Albert Louis Guille (1854–1914) was a French operatic tenor. He had a heyday in the United States in the mid-1880s through mid-1890s and for a time was a preferred partner of soprano Adelina Patti. For his prominence he was decorated as a Knight of the Order of Christ and enjoyed using the title Chevalier.

==Career==
Guille was born in Avignon, 31 January 1854 of Joseph Vincent and Elizabeth Guille.

He became known for tenor roles in French language opera: Manrico in Verdi's Le Trouvère, Raoul in Meyerbeer's Les Huguenots, Arnold in Rossini's Guillaume Tell, Gaston in Verdi's Jérusalem, Vasco de Gama in Meyerbeer's L’Africaine, Masaniello in Auber's La muette de Portici, and Dauphon in Halévy's Charles VI. In the United States he performed in Boston, New York City, Cleveland, Pittsburgh, New Orleans, Chicago, San Francisco.

Beginning 18 November 1886 at the New York Academy of Music, Guille for six years was a tenor in the supporting cast of Adelina Patti's tours in the United States and Europe.
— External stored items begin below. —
-- ==== Sys2Proof/Machine/Coding.lean ====
section
/-! DEFINITION. The line coding of a lane: sync pattern, group header, scrambling, stuffing and training words, both as
a transmitter sends them and as a receiver takes them (R270 to R275, R286). Line bits are lists, the first bit sent
first. -/
namespace Sys2Proof.Machine

/-- The bits of an `n`-bit number, bit [n - 1] first (R270). -/
def bitsOf : (n v : Nat) → List Bool
  | 0, _ => []
  | n + 1, v => v.testBit n :: bitsOf n v

/-- The number that bits spell, first bit highest. -/
def numOf (bs : List Bool) : Nat := bs.foldl (fun a b => 2 * a + b.toNat) 0

/-- The sync pattern: sixteen ones, then sixteen zeros (R270). -/
def syncBits : List Bool := List.replicate 16 true ++ List.replicate 16 false

/-- The fields of a group header (R271); kind 0 data, 1 marker, 2 training. -/
structure GroupHeader where
  idx : Nat := 0
  width : Nat := 0
  kind : Nat := 0
  slp : Bool := false
  lt : Bool := false
  seq : Nat := 0
  deriving DecidableEq, Repr, Inhabited

/-- A header as its 21-bit unit (R271). -/
def GroupHeader.unit (h : GroupHeader) : Nat :=
  let n := h.idx * 2 ^ 18 + h.width * 2 ^ 16 + h.kind * 2 ^ 14 + (if h.slp then 2 ^ 13 else 0) + (if h.lt then 2 ^ 12 else 0) + h.seq
  popcount 20 n % 2 * 2 ^ 20 + n

/-- A header read from its unit; none where parity fails or a field is marked not used (R271, R275). -/
def headerOf (u : Nat) : Option GroupHeader :=
  if popcount 21 u % 2 = 0 ∧ bits u 17 16 ≠ 3 ∧ bits u 15 14 ≠ 3 then
    some { idx := bits u 19 18, width := bits u 17 16, kind := bits u 15 14, slp := bit u 13, lt := bit u 12, seq := bits u 11 0 }
  else none

/-- The scrambler's seed for a group (R273). -/
def scrambleSeed (idx seq : Nat) : Nat := 2 ^ 30 + idx * 2 ^ 28 + seq * 2 ^ 16 + 0x5A5A

/-- Scramble or descramble bits from the register state `s` (R273). -/
def scramble : (s : Nat) → List Bool → List Bool
  | _, [] => []
  | s, x :: t =>
    let b := xor (s.testBit 30) (s.testBit 27)
    xor x b :: scramble (s * 2 % 2 ^ 31 + b.toNat) t

/-- The run after a bit: `run` bits equal to `last` came before it. -/
def runNext (last : Bool) (run : Nat) (b : Bool) : Nat := if b = last ∧ run ≠ 0 then run + 1 else 1

/-- Insert a stuffed bit after every run of 11 identical bits (R274). -/
def stuff : List Bool → (last : Bool) → (run : Nat) → List Bool
  | [], _, _ => []
  | b :: t, last, run =>
    if run = 11 then (!last) :: b :: stuff t b (runNext (!last) 1 b)
    else b :: stuff t b (runNext last run b)

/-- What removing the stuffed bits leaves: the other bits, the number of stuff violations and of stuffed bits, and how
many bits came before the first violation (R274). -/
structure Destuffed where
  bits : List Bool := []
  violations : Nat := 0
  stuffed : Nat := 0
  clean : Option Nat := none
  deriving DecidableEq, Repr, Inhabited

/-- Remove the bit that follows every 11 identical bits, until `need` bits are there (R274). -/
def destuff : List Bool → (last : Bool) → (run need : Nat) → Destuffed
  | [], _, _, _ => {}
  | b :: t, last, run, need =>
    if need = 0 then {}
    else if run = 11 then
      let r := destuff t b 1 need
      if b = last then { r with violations := r.violations + 1, stuffed := r.stuffed + 1, clean := some 0 }
      else { r with stuffed := r.stuffed + 1 }
    else
      let r := destuff t b (runNext last run b) (need - 1)
      { r with bits := b :: r.bits, clean := r.clean.map (· + 1) }

/-- A group as sent: sync pattern, header and 256 scrambled slots, stuffed (R270 to R274). -/
def sendGroup (h : GroupHeader) (units : List Nat) : List Bool :=
  syncBits ++ stuff (bitsOf 21 h.unit ++ scramble (scrambleSeed h.idx h.seq) (units.flatMap (bitsOf 21))) false 0

/-- What a receiver finds of a group: where its sync pattern begins, whether the lane is inverted, its header, its
slots, and the stuff violations and stuffed bits. -/
structure LineGroup where
  place : Nat
  inverted : Bool
  header : Option GroupHeader
  units : List Nat
  violations : Nat
  stuffed : Nat
  deriving DecidableEq, Repr, Inhabited

/-- The first place, counted from `i`, at which a list begins with the sync pattern, among `n` places (R275). -/
def findSync : (n i : Nat) → List Bool → Option Nat
  | 0, _, _ => none
  | _ + 1, _, [] => none
  | n + 1, i, b :: t => if (b :: t).take 32 = syncBits then some i else findSync n (i + 1) t

/-- Bits in pieces of 21, as numbers. -/
def unitsOf : (n : Nat) → List Bool → List Nat
  | 0, _ => []
  | n + 1, bs => numOf (bs.take 21) :: unitsOf n (bs.drop 21)

/-- A word's unit passes parity (R7). -/
def unitOk (u : Nat) : Bool := popcount 21 u % 2 == 0

/-- A unit made to fail parity. -/
def spoil (u : Nat) : Nat := if unitOk u then u ^^^ 2 ^ 20 else u

/-- The slots from the one in which a stuff violation falls on fail parity, whatever their bits (R274; DEDUCED: "the words
it then delivers" are all those from the violation to the end of the group, log 107). -/
def spoilFrom (clean : Option Nat) (us : List Nat) : List Nat :=
  match clean with
  | some n => let j := (n - 21) / 21; us.take j ++ (us.drop j).map spoil
  | none => us

/-- A group taken from line bits whose sync pattern begins at `place` (R273, R274). -/
def takeGroup (place : Nat) (inverted : Bool) (line : List Bool) : LineGroup :=
  let d := destuff (line.drop (place + 32)) false 0 5397
  let h := headerOf (numOf (d.bits.take 21))
  let s := match h with
    | some h => scramble (scrambleSeed h.idx h.seq) (d.bits.drop 21)
    | none => d.bits.drop 21
  { place, inverted, header := h, units := spoilFrom d.clean (unitsOf 256 s), violations := d.violations, stuffed := d.stuffed }

/-- The training words of a training group: the first copy whose four units pass parity (R286). -/
def trainingOf : (n : Nat) → List Nat → Option (List Nat)
  | 0, _ => none
  | n + 1, us =>
    if us.length < 4 then none
    else if (us.take 4).all unitOk then some ((us.take 4).map (· % 2 ^ 20)) else trainingOf n (us.drop 4)

/-- The training words of a training group (R286). -/
structure Training where
  step : Nat := 0
  rate : Nat := 0
  proposed : Nat := 0
  ack : Bool := false
  rates : Nat := 31
  highest : Nat := 4
  width : Nat := 0
  follower : Bool := false
  eyeWidth : Nat := 0
  eyeHeight : Nat := 0
  eq : Nat := 0
  switchSeq : Nat := 0
  deriving DecidableEq, Repr, Inhabited

/-- Training words as fields; none where the training code is not Ah (R286). -/
def trainingFields (ws : List Nat) : Option Training :=
  match ws with
  | [a, b, c, d] =>
    if bits a 19 16 = 0xA then
      some { step := bits a 15 14, rate := bits a 13 11, proposed := bits a 10 8, ack := bit a 7, rates := bits b 19 15, highest := bits b 14 12, width := bits b 11 10, follower := bit b 9, eyeWidth := bits c 19 14, eyeHeight := bits c 13 6, eq := bits c 5 0, switchSeq := bits d 11 0 }
    else none
  | _ => none

/-- Training words as sent (R286). -/
def Training.words (t : Training) : List Nat :=
  [0xA * 2 ^ 16 + t.step * 2 ^ 14 + t.rate * 2 ^ 11 + t.proposed * 2 ^ 8 + (if t.ack then 2 ^ 7 else 0),
   t.rates * 2 ^ 15 + t.highest * 2 ^ 12 + t.width * 2 ^ 10 + (if t.follower then 2 ^ 9 else 0),
   t.eyeWidth * 2 ^ 14 + t.eyeHeight * 2 ^ 6 + t.eq, t.switchSeq]

end Sys2Proof.Machine
end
At the Metropolitan Opera in New York he debuted as Lyonel in von Flotow's Martha 23 April 1892, a role he had sung in New York with Patti since 1887. He sang with the company for several seasons at Sunday concerts and galas, on tour, and as Turiddu in Mascagni's Cavalleria rusticana in spring 1894.

Guille felt his shortness of stature, 5-foot, 3 1/2 inches, had hampered his career, though he was known as "the little man with the big voice." Impresario Henry Eugene Abbey who arranged his tours with Patti, told him once he would have given him $2,000 a performance had he been taller. Guille replied, "If I had been six feet tall instead of the midget that I am," — even as tall as his five-foot nine wife — "my voice would have gained me $1,000,000." Even so, he said, "I have made lots of money in my day," $2,000 a month plus expenses touring internationally with Patti, up to $3,000 in his last US years with her.

In 1881 in Bordeaux Guille had married Joséphine Azibert (1854–1911) with whom he had three sons.

As his career declined, Guille sang in upscale vaudeville shows. Guille died in poverty 19 August 1914 in Los Angeles, where he had been supporting himself in his last years singing in moving picture theaters.